WHAT YOU SHOULD DO.
Two lines in the data below mark the range: the one with "decodeTableWord 32 0b0001100000_00000_00000_01001_100000_0" and the one with "decodeTableWord 32 0b0010010001_00000_00000_01001_100000_0". Return both, along with every line between them, exactly.
+++ RECORDS SHOWN +++
-- ==== Sys2Proof/Tests/Slice0.lean ====
section
/-!
SUPPORT. Tests: ill-formed terms that the checks refuse, words written out field by field from the opcode map, concrete states
that meet the hypotheses of the statements, and single steps whose results come from the manual.
-/
namespace Sys2Proof.Tests

-- One theorem at a time: side by side their kernel evaluations take the memory of many stacks.
set_option Elab.async false
open Sys2Proof Sys2Proof.Machine

/-- A header with the guard `!p3` and hints, the always-true header, and a mask with zeroing. -/
def H : Hdr := { gp := 3, gn := true, lu := 1, tmp := 2 }
def u : Hdr := { gp := 0, gn := false, lu := 0, tmp := 0 }
def k : Mask := { m := 2, z := true }

/-! ## Ill-formed terms -/

theorem test_flaw_guardPattern : (Instr.bellw { u with gn := true }).flaw = some .guardPattern := by decide
theorem test_flaw_outOfClass : (Instr.cmp .eq 0 1 2).flaw = some .outOfClass ∧ (Instr.mnot u 0 1).flaw = some .outOfClass := by decide
theorem test_flaw_reservedType :
    (Instr.st .i8 0 1 2).flaw = some .reservedType ∧ (Instr.vaddSat u k .b8 1 2 3).flaw = some .reservedType ∧
    (Instr.amoFadd u .n32 .none .core 1 2 3).flaw = some .reservedType ∧ (Instr.tmul u .n8 1 2).flaw = some .reservedType := by decide
theorem test_flaw_reservedCond :
    (Instr.cmp .un 1 2 3).flaw = some .reservedCond ∧ (Instr.vcmp u 0 .ltu .i32 1 2 3).flaw = some .reservedCond := by decide
/-- The hint bits of forms that take no hint are ignored (R34, R35). -/
theorem test_hints_ignored : (Instr.stest H 1 2).flaw = none ∧ (Instr.thint H 1 2 3 0).flaw = none := by decide
theorem test_flaw_reservedCombination :
    (Instr.vsplit3 u k 30 1).flaw = some .reservedCombination ∧ (Instr.vkeyHilb u k .n32 1 30 5).flaw = some .reservedCombination ∧
    (Instr.vshlImmediate u k .b8 1 2 8).flaw = some .reservedCombination ∧ (Instr.vkeyMort u k .f32 1 2 22).flaw = some .reservedCombination ∧
    (Instr.rput u 1 2 3 0x2001).flaw = some .reservedCombination := by decide
theorem test_flaw_notEncoded : Instr.copyChunk.flaw = some .notEncoded := by decide
theorem test_decode_short : (match decode [0x41, 0x90, 0x10, 0x05] with | .error e => some e | .ok _ => none) = some .short := by decide
theorem test_decode_reserved :
    (match decodeKind 0x0000000E with | .error e => some e | .ok _ => none) = some .reservedOp ∧
    (match decodeKind 0x04000002 with | .error e => some e | .ok _ => none) = some .reservedFn ∧
    (match decodeKind 0x02800006 with | .error e => some e | .ok _ => none) = some .reservedFn ∧
    (match decodeKind 0x00020006 with | .error e => some e | .ok _ => none) = some .nonzeroField := by decide

/-! ## Words of the opcode map, high field first -/

theorem test_decode_S01_a :
    decodeTableWord 32 0b0000000000_00101_00100_01001_000001_0 = some (.add 9 4 5) ∧
    decodeTableWord 32 0b0000000001_00101_00100_01001_000001_0 = some (.sub 9 4 5) ∧
    decodeTableWord 32 0b0000000010_00101_00100_01001_000001_0 = some (.and 9 4 5) ∧
    decodeTableWord 32 0b0000000011_00101_00100_01001_000001_0 = some (.or 9 4 5) ∧
    decodeTableWord 32 0b0000000100_00101_00100_01001_000001_0 = some (.xor 9 4 5) ∧
    decodeTableWord 32 0b0000000101_00101_00100_01001_000001_0 = some (.andn 9 4 5) ∧
    decodeTableWord 32 0b0000000110_00101_00100_01001_000001_0 = some (.orn 9 4 5) ∧
    decodeTableWord 32 0b0000000111_00101_00100_01001_000001_0 = some (.shl 9 4 5) ∧
    decodeTableWord 32 0b0000001000_00101_00100_01001_000001_0 = some (.shr 9 4 5) ∧
    decodeTableWord 32 0b0000001001_00101_00100_01001_000001_0 = some (.sar 9 4 5) ∧
    decodeTableWord 32 0b0000001010_00101_00100_01001_000001_0 = some (.rot 9 4 5) ∧
    decodeTableWord 32 0b0000001011_00101_00100_01001_000001_0 = some (.minI64 9 4 5) := by decide

theorem test_decode_S01_b :
    decodeTableWord 32 0b0000001100_00101_00100_01001_000001_0 = some (.maxI64 9 4 5) ∧
    decodeTableWord 32 0b0000001101_00101_00100_01001_000001_0 = some (.minN64 9 4 5) ∧
    decodeTableWord 32 0b0000001110_00101_00100_01001_000001_0 = some (.maxN64 9 4 5) ∧
    decodeTableWord 32 0b0000001111_00000_00100_01001_000001_0 = some (.mov 9 4) := by decide

theorem test_decode_S02 :
    decodeTableWord 32 0b0000000000_10001_00000_11111_000010_0 = some (.mul 31 0 17) ∧
    decodeTableWord 32 0b0000000001_10001_00000_11111_000010_0 = some (.mulhI64 31 0 17) ∧
    decodeTableWord 32 0b0000000010_10001_00000_11111_000010_0 = some (.mulhN64 31 0 17) ∧
    decodeTableWord 32 0b0000000011_10001_00000_11111_000010_0 = some (.divI64 31 0 17) ∧
    decodeTableWord 32 0b0000000100_10001_00000_11111_000010_0 = some (.divN64 31 0 17) ∧
    decodeTableWord 32 0b0000000101_10001_00000_11111_000010_0 = some (.remI64 31 0 17) ∧
    decodeTableWord 32 0b0000000110_10001_00000_11111_000010_0 = some (.remN64 31 0 17) := by decide

theorem test_decode_S03 :
    decodeTableWord 32 0b0000000000_00000_01011_10100_000011_0 = some (.clz 20 11) ∧
    decodeTableWord 32 0b0000000001_00000_01011_10100_000011_0 = some (.ctz 20 11) ∧
    decodeTableWord 32 0b0000000010_00000_01011_10100_000011_0 = some (.popc 20 11) ∧
    decodeTableWord 32 0b0000000011_00000_01011_10100_000011_0 = some (.bswap 20 11) ∧
    decodeTableWord 32 0b0000000100_00000_01011_10100_000011_0 = some (.extI8 20 11) ∧
    decodeTableWord 32 0b0000000101_00000_01011_10100_000011_0 = some (.extI16 20 11) ∧
    decodeTableWord 32 0b0000000110_00000_01011_10100_000011_0 = some (.extI32 20 11) ∧
    decodeTableWord 32 0b0000000111_00000_01011_10100_000011_0 = some (.extN8 20 11) ∧
    decodeTableWord 32 0b0000001000_00000_01011_10100_000011_0 = some (.extN16 20 11) ∧
    decodeTableWord 32 0b0000001001_00000_01011_10100_000011_0 = some (.extN32 20 11) := by decide

theorem test_decode_S04_S05_S06 :
    decodeTableWord 32 0b0000001001_00101_00100_00111_000100_0 = some (.cmp .geu 7 4 5) ∧
    decodeTableWord 32 0b0000000000_00001_00110_00011_000101_0 = some (.pand 3 6 1) ∧
    decodeTableWord 32 0b0000000001_00001_00110_00011_000101_0 = some (.por 3 6 1) ∧
    decodeTableWord 32 0b0000000010_00001_00110_00011_000101_0 = some (.pxor 3 6 1) ∧
    decodeTableWord 32 0b0000000011_00000_00110_00011_000101_0 = some (.pnot 3 6) ∧
    decodeTableWord 32 0b0000000100_00000_00110_00011_000101_0 = some (.pmov 3 6) ∧
    decodeTableWord 32 0b0000001101_11111_00100_01001_000101_0 = some (.sel 5 9 4 31) ∧
    decodeTableWord 32 0b0000000011_00101_00100_01001_000110_0 = some (.lea 3 9 4 5) := by decide

theorem test_decode_S08_to_S0F :
    decodeTableWord 32 0b111111111111110_00100_01001_001000_0 = some (.addImmediate 0x7FFE 9 4) ∧
    decodeTableWord 32 0b111111111111110_00100_01001_001001_0 = some (.andImmediate 0x7FFE 9 4) ∧
    decodeTableWord 32 0b111111111111110_00100_01001_001010_0 = some (.orImmediate 0x7FFE 9 4) ∧
    decodeTableWord 32 0b111111111111110_00100_01001_001011_0 = some (.xorImmediate 0x7FFE 9 4) ∧
    decodeTableWord 32 0b111111111111110_00100_01001_001101_0 = some (.mulImmediate 0x7FFE 9 4) ∧
    decodeTableWord 32 0b000000000101011_00100_01001_001100_0 = some (.shlImmediate 43 9 4) ∧
    decodeTableWord 32 0b000000001101011_00100_01001_001100_0 = some (.shrImmediate 43 9 4) ∧
    decodeTableWord 32 0b000000010101011_00100_01001_001100_0 = some (.sarImmediate 43 9 4) ∧
    decodeTableWord 32 0b000000011101011_00100_01001_001100_0 = some (.rotImmediate 43 9 4) ∧
    decodeTableWord 32 0b001111111111111_00100_00010_001110_0 = some (.cmpi .le 0x7FF 2 4) ∧
    decodeTableWord 32 0b100000000000001_00000_01001_001111_0 = some (.movi 0x4001 9) := by decide

theorem test_decode_S10_to_S12 :
    decodeTableWord 32 0b11111111111_0110_00100_01001_010000_0 = some (.ld .i32 0x7FF 9 4) ∧
    decodeTableWord 32 0b00000000101_0011_00100_01001_010001_0 = some (.st .b64 5 9 4) ∧
    decodeTableWord 32 0b10000000000_0000_00100_00000_010010_0 = some (.pfL1 0x400 4) ∧
    decodeTableWord 32 0b10000000000_0001_00100_00000_010010_0 = some (.pfCc 0x400 4) ∧
    decodeTableWord 32 0b10000000000_0010_00100_00000_010010_0 = some (.pfL2 0x400 4) := by decide

theorem test_decode_S18_to_S1B :
    decodeTableWord 32 0b111111111111111111101_1_110_011000_0 = some (.br 0x1FFFFD true 6) ∧
    decodeTableWord 32 0b1000000000000000000000001_011001_0 = some (.jmp 0x1000001) ∧
    decodeTableWord 32 0b0000010101011110011011110_011010_0 = some (.call 0x0ABCDE) ∧
    decodeTableWord 32 0b0000000000_00000_00100_00000_011011_0 = some (.jmpr 4) ∧
    decodeTableWord 32 0b0000000001_00000_00100_00000_011011_0 = some (.callr 4) ∧
    decodeTableWord 32 0b0000000010_00000_00000_00000_011011_0 = some (.ret) := by decide

theorem test_decode_S20_to_S22_a :
    decodeTableWord 32 0b0000000000_00000_00000_01001_100000_0 = some (.srGet .sid 9) ∧
    decodeTableWord 32 0b0000000001_00000_00000_01001_100000_0 = some (.srGet .cid 9) ∧
    decodeTableWord 32 0b0000000010_00000_00000_01001_100000_0 = some (.srGet .kid 9) ∧
    decodeTableWord 32 0b0000000011_00000_00000_01001_100000_0 = some (.srGet .did 9) ∧
    decodeTableWord 32 0b0000000100_00000_00000_01001_100000_0 = some (.srGet .mid 9) ∧
    decodeTableWord 32 0b0000010000_00000_00000_01001_100000_0 = some (.srGet .ttag 9) ∧
    decodeTableWord 32 0b0000010001_00000_00000_01001_100000_0 = some (.srGet .tidx 9) ∧
    decodeTableWord 32 0b0000010010_00000_00000_01001_100000_0 = some (.srGet .gidx 9) ∧
    decodeTableWord 32 0b0000010011_00000_00000_01001_100000_0 = some (.srGet .gsz 9) ∧
    decodeTableWord 32 0b0000010100_00000_00000_01001_100000_0 = some (.srGet .castp 9) ∧
    decodeTableWord 32 0b0000100000_00000_00000_01001_100000_0 = some (.srGet .xvec 9) ∧
    decodeTableWord 32 0b0000100001_00000_00000_01001_100000_0 = some (.srGet .xdvec 9) := by decide

theorem test_decode_S20_to_S22_b :
    decodeTableWord 32 0b0000100010_00000_00000_01001_100000_0 = some (.srGet .xpin 9) ∧
    decodeTableWord 32 0b0000100011_00000_00000_01001_100000_0 = some (.srGet .xpc 9) ∧
    decodeTableWord 32 0b0000100100_00000_00000_01001_100000_0 = some (.srGet .xcause 9) ∧
    decodeTableWord 32 0b0000100101_00000_00000_01001_100000_0 = some (.srGet .xaddr 9) ∧
    decodeTableWord 32 0b0000100110_00000_00000_01001_100000_0 = some (.srGet .xinfo 9) ∧
    decodeTableWord 32 0b0000100111_00000_00000_01001_100000_0 = some (.srGet .xstat 9) ∧
    decodeTableWord 32 0b0000101000_00000_00000_01001_100000_0 = some (.srGet .xscr 9) ∧
    decodeTableWord 32 0b0000101001_00000_00000_01001_100000_0 = some (.srGet .xcause2 9) ∧
    decodeTableWord 32 0b0000101010_00000_00000_01001_100000_0 = some (.srGet .xpc2 9) ∧
    decodeTableWord 32 0b0000101011_00000_00000_01001_100000_0 = some (.srGet .xaddr2 9) ∧
    decodeTableWord 32 0b0000101100_00000_00000_01001_100000_0 = some (.srGet .xlvl 9) ∧
    decodeTableWord 32 0b0000101101_00000_00000_01001_100000_0 = some (.srGet .xmask 9) := by decide

theorem test_decode_S20_to_S22_c :
    decodeTableWord 32 0b0000101110_00000_00000_01001_100000_0 = some (.srGet .xctl 9) ∧
    decodeTableWord 32 0b0000110000_00000_00000_01001_100000_0 = some (.srGet .xprq 9) ∧
    decodeTableWord 32 0b0000110001_00000_00000_01001_100000_0 = some (.srGet .xpdl 9) ∧
    decodeTableWord 32 0b0000110010_00000_00000_01001_100000_0 = some (.srGet .xsave 9) ∧
    decodeTableWord 32 0b0001000000_00000_00000_01001_100000_0 = some (.srGet .cyc 9) ∧
    decodeTableWord 32 0b0001000001_00000_00000_01001_100000_0 = some (.srGet .time 9) ∧
    decodeTableWord 32 0b0001010000_00000_00000_01001_100000_0 = some (.srGet .bpeal 9) ∧
    decodeTableWord 32 0b0001010001_00000_00000_01001_100000_0 = some (.srGet .blen 9) ∧
    decodeTableWord 32 0b0001010010_00000_00000_01001_100000_0 = some (.srGet .bnext 9) ∧
    decodeTableWord 32 0b0001100000_00000_00000_01001_100000_0 = some (.srGet .ptbase 9) ∧
    decodeTableWord 32 0b0001100001_00000_00000_01001_100000_0 = some (.srGet .asn 9) ∧
    decodeTableWord 32 0b0001100010_00000_00000_01001_100000_0 = some (.srGet .keyl 9) := by decide

theorem test_decode_S20_to_S22_d :
    decodeTableWord 32 0b0001110000_00000_00000_01001_100000_0 = some (.srGet .ebind 9) ∧
    decodeTableWord 32 0b0001110001_00000_00000_01001_100000_0 = some (.srGet .estat 9) ∧
    decodeTableWord 32 0b0010010000_00000_00000_01001_100000_0 = some (.srGet .rollc 9) ∧
    decodeTableWord 32 0b0010010001_00000_00000_01001_100000_0 = some (.srGet .rolli 9) ∧
    decodeTableWord 32 0b0010100000_00000_00000_01001_100000_0 = some (.srGet .cseq 9) ∧
    decodeTableWord 32 0b0010000000_00000_00000_01001_100000_0 = some (.srGet (.dci 0) 9) ∧
    decodeTableWord 32 0b0010001000_00000_00000_01001_100000_0 = some (.srGet (.dcc 0) 9) ∧
    decodeTableWord 32 0b0010000111_00000_00000_01001_100000_0 = some (.srGet (.dci 7) 9) ∧
    decodeTableWord 32 0b0010001111_00000_00000_01001_100000_0 = some (.srGet (.dcc 7) 9) ∧
    decodeTableWord 32 0b0000101011_00000_00100_00000_100001_0 = some (.srSet .xaddr2 4) ∧
    decodeTableWord 32 0b0010010001_00000_00100_01001_100010_0 = some (.srSwap .rolli 9 4) := by decide

theorem test_decode_S23_to_S25_a :
    decodeTableWord 32 0b0000000000_00000_00000_00000_100011_0 = some (.nop) ∧
    decodeTableWord 32 0b0000000001_00000_10101_00000_100011_0 = some (.trap 21) ∧
    decodeTableWord 32 0b0000000010_00000_00000_00000_100011_0 = some (.tret) ∧
    decodeTableWord 32 0b0000000011_00000_00000_00000_100011_0 = some (.tack) ∧
    decodeTableWord 32 0b0000000100_00000_00000_00000_100011_0 = some (.halt) ∧
    decodeTableWord 32 0b0000000101_00000_00000_00000_100011_0 = some (.yield) ∧
    decodeTableWord 32 0b0000001001_00000_00000_00000_100100_0 = some (.fenceAcq .clu) ∧
    decodeTableWord 32 0b0000010011_00000_00000_00000_100100_0 = some (.fenceRel .mod) ∧
    decodeTableWord 32 0b0000011101_00000_00000_00000_100100_0 = some (.fenceAr .dom) ∧
    decodeTableWord 32 0b0000011100_00000_00000_00000_100100_0 = some (.fenceAr .set) ∧
    decodeTableWord 32 0b0100000000_00000_00100_00000_100100_0 = some (.cflWt 4) ∧
    decodeTableWord 32 0b0100000001_00000_00100_00000_100100_0 = some (.cflInv 4) := by decide

theorem test_decode_S23_to_S25_b :
    decodeTableWord 32 0b0100000010_00000_00100_00000_100100_0 = some (.cflWi 4) ∧
    decodeTableWord 32 0b1000000000_00000_00100_00000_100100_0 = some (.tlbiPage 4) ∧
    decodeTableWord 32 0b1000000001_00000_00100_00000_100100_0 = some (.tlbiAsn 4) ∧
    decodeTableWord 32 0b1000000010_00000_00000_00000_100100_0 = some (.tlbiAll) ∧
    decodeTableWord 32 0b0000000000_00101_00100_01001_100101_0 = some (.waitNe 9 4 5) ∧
    decodeTableWord 32 0b0000000001_00101_00100_01001_100101_0 = some (.waitEq 9 4 5) ∧
    decodeTableWord 32 0b0000000010_00101_00100_01001_100101_0 = some (.waitGe 9 4 5) := by decide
+++
SOLUTION FOR THIS EXERCISE.
    decodeTableWord 32 0b0001100000_00000_00000_01001_100000_0 = some (.srGet .ptbase 9) ∧
    decodeTableWord 32 0b0001100001_00000_00000_01001_100000_0 = some (.srGet .asn 9) ∧
    decodeTableWord 32 0b0001100010_00000_00000_01001_100000_0 = some (.srGet .keyl 9) := by decide

theorem test_decode_S20_to_S22_d :
    decodeTableWord 32 0b0001110000_00000_00000_01001_100000_0 = some (.srGet .ebind 9) ∧
    decodeTableWord 32 0b0001110001_00000_00000_01001_100000_0 = some (.srGet .estat 9) ∧
    decodeTableWord 32 0b0010010000_00000_00000_01001_100000_0 = some (.srGet .rollc 9) ∧
    decodeTableWord 32 0b0010010001_00000_00000_01001_100000_0 = some (.srGet .rolli 9) ∧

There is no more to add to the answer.